Exception Propagation: The workflow execution detects the cancellation and raises DBOSAwaitedWorkflowCancelledError to the caller.
Recovery Consideration: Cancelled workflows may be subject to recovery attempts based on the max_recovery_attempts configuration. If recovery attempts are exhausted, the status transitions to MAX_RECOVERY_ATTEMPTS_EXCEEDED, effectively placing the workflow in a dead letter queue state.
Queue Cleanup: Cancelled workflows are removed from any queues they were part of, with queue-related metadata cleared.

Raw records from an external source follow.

-- ==== Sys2Proof/Machine/State.lean ====
section
/-! DEFINITION. The state of the machine as plain data: every piece of R10, its parameters (R5), and two fields of the
model's own (`draws`, `pending`), and the state at creation (R31, R201). -/

namespace Sys2Proof.Machine

/-- The name of a bundle of the quirk profile: "The three bundles are the only values `Q` can take" (R26). -/
inductive Profile where
  | chip8
  | schip
  | xo
deriving DecidableEq, Repr

/-- The value of `fault` once a run has ended (R29, R170). -/
inductive FaultStatus where
  /-- The fetched word matches no opcode; the raw word is recorded (R171). -/
  | unknownOpcode (w : Word)
  /-- A memory, stack or key index outside its bounds (R172). -/
  | outOfRange
deriving DecidableEq, Repr

/-- The nine operations of R6, as calls the host may make, and a frame in progress. -/
inductive HostOp where
  /-- `reset` (R200). -/
  | reset
  /-- `load(image)` (R203). -/
  | load (image : List Byte)
  /-- `set_key(k, pressed)` (R180). -/
  | setKey (k : Nat) (pressed : Bool)
  /-- `select_profile(name)` (R181). -/
  | selectProfile (name : String)
  /-- `cpu_step` (R80). -/
  | cpuStep
  /-- `timer_tick` (R185). -/
  | timerTick
  /-- `display_tick` (R187). -/
  | displayTick
  /-- `schedule(prev, now)`, timestamps in seconds (R190). -/
  | schedule (prev now : Rat)
  /-- the host frame procedure (R193). -/
  | frame (prev now : Rat)
  /-- A frame in progress: the counts of its calls still to make, CPU steps first, then timer ticks, then display
  ticks (R193). -/
  | frameRest (cpu timers display : Nat)
deriving DecidableEq, Repr

/-- The cells of memory that differ from what memory holds right after reset. -/
abbrev Memory := List Host.Cell

/-- The full display buffer, rows from the top, columns from the left; `true` is a lit pixel (R22). -/
abbrev Screen := Vector (Vector Bool 128) 64

/-- The machine's state (R10). -/
structure State where
  /-- `mem`, 4096 bytes (R11, R12). -/
  mem : Memory
  /-- `V[0..15]` (R14); `V[15]` is `VF` (R15). -/
  v : Vector Byte 16
  /-- `I` (R16). -/
  i : Word
  /-- `pc` (R17). -/
  pc : Word
  /-- `sp`, "an integer in 0 to 16" (R18). -/
  sp : Fin 17
  /-- `stack[0..15]` (R19). -/
  stack : Vector Word 16
  /-- `rpl[0..15]` (R20). -/
  rpl : Vector Byte 16
  /-- `delay` (R21). -/
  delay : Byte
  /-- `sound` (R21). -/
  sound : Byte
  /-- `screen` (R22). -/
  screen : Screen
  /-- `hires` (R23). -/
  hires : Bool
  /-- `vblank_wait` (R24). -/
  vblankWait : Bool
  /-- `keys[0..15]`, true means pressed (R25). -/
  keys : Vector Bool 16
  /-- `Q`, which bundle is active (R26, R27). -/
  profile : Profile
  /-- `acc[cpu]` (R28). -/
  accCpu : Rat
  /-- `acc[timers]` (R28). -/
  accTimers : Rat
  /-- `acc[display]` (R28). -/
  accDisplay : Rat
  /-- `fault`, none while the machine runs (R29). -/
  fault : Option FaultStatus
  /-- The parameters of R5, fixed for the machine: no operation writes them (log entry 33). -/
  params : Params
  /-- The model's own: how many free values have been taken (log entry 2). -/
  draws : Nat
  /-- The model's own: the host's calls still to come, oldest first; when there is none the host calls
  `cpu_step` (log entry 1). -/
  pending : List HostOp
deriving DecidableEq, Repr

/-- Why a step has no next state. -/
inductive Fault where
  /-- `cpu_step` was called while `fault` was set: it "has no transition" (R85, R174). Raised by `cpuStep` only.
  Safe: the spec gives the call no successor state. -/
  | dead (cause : FaultStatus)
deriving DecidableEq, Repr

/-- Why an instruction has no meaning in the model. No arm of `exec` answers it: every instruction is modelled. -/
inductive Refusal where
  /-- Raised by an arm of `exec` for an instruction not modelled yet. Safe: no next state is claimed. -/
  | notModelled (mnemonic : String)
deriving DecidableEq, Repr

/-- What a `cpu_step` call reports: "A model's step function should return these as distinct results" (R85). -/
inductive CpuResult where
  /-- One instruction ran and its effects are committed. -/
  | executed
  /-- The call was suspended and changed nothing (R81). -/
  | stalled
  /-- The call raised a fault, which is all it changed (R173). -/
  | faulted (f : FaultStatus)
  /-- `fault` was already set: the call has no transition (R174). -/
  | noTransition
deriving DecidableEq, Repr

/-- The state at creation of a machine with the given parameters, which is the state after `reset` together with the
`chip8` bundle and zero accumulators (R31, R201). Memory lists nothing: an unlisted address reads as the reset
contents of R12. -/
def State.creation (p : Params) : State where
  mem := []
  v := Vector.replicate 16 0
  i := 0
  pc := 0x200
  sp := 0
  stack := Vector.replicate 16 0
  rpl := Vector.replicate 16 0
  delay := 0
  sound := 0
  screen := Vector.replicate 64 (Vector.replicate 128 false)
  hires := false
  vblankWait := false
  keys := Vector.replicate 16 false
  profile := .chip8
  accCpu := 0
  accTimers := 0
  accDisplay := 0
  fault := none
  params := p
  draws := 0
  pending := []

/-- The machine right after reset, with the default parameters of R5. -/
def State.reset : State := State.creation defaultParams

end Sys2Proof.Machine
end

DELAYED workflows exist in the queue but are not yet eligible for dequeue; when cancelled, they are cleaned up from the queue without ever consuming executor resources.

Relevant Code Files#

File	Purpose	Key Lines
dbos/_core.py	Core timeout mechanism implementation	452-474 (timeout thread), 1937-1956 (deadline calculation)
dbos/_sys_db.py	Workflow cancellation and database operations	703-728 (cancel_workflows)
dbos/_schemas/system_database.py	Database schema definitions	77-78 (timeout fields), 45-96 (workflow_status table)
dbos/_context.py	SetWorkflowTimeout context manager	453-502
tests/test_dbos.py	Synchronous workflow timeout tests	1788-1877
tests/test_async.py	Async workflow timeout tests	470-519

Workflow Recovery: Timeout management integrates with DBOS's workflow recovery system, with cancelled workflows eligible for recovery based on max_recovery_attempts configuration.
Queue Management: Queued workflows defer deadline calculation until dequeue time, ensuring fair timeout enforcement regardless of queue wait time. Workflows can be enqueued with a delay using the delay_seconds parameter, starting in DELAYED status until the delay expires, then transitioning to ENQUEUED status for normal processing.
Workflow Lifecycle: Timeouts represent one phase of the complete workflow lifecycle, interacting with initialization, execution, completion, and recovery states. The lifecycle includes the DELAYED → ENQUEUED transition for workflows enqueued with a delay.
Parent-Child Workflow Relationships: Deadlines propagate from parent workflows to children, enforcing hierarchical time constraints across distributed workflow graphs.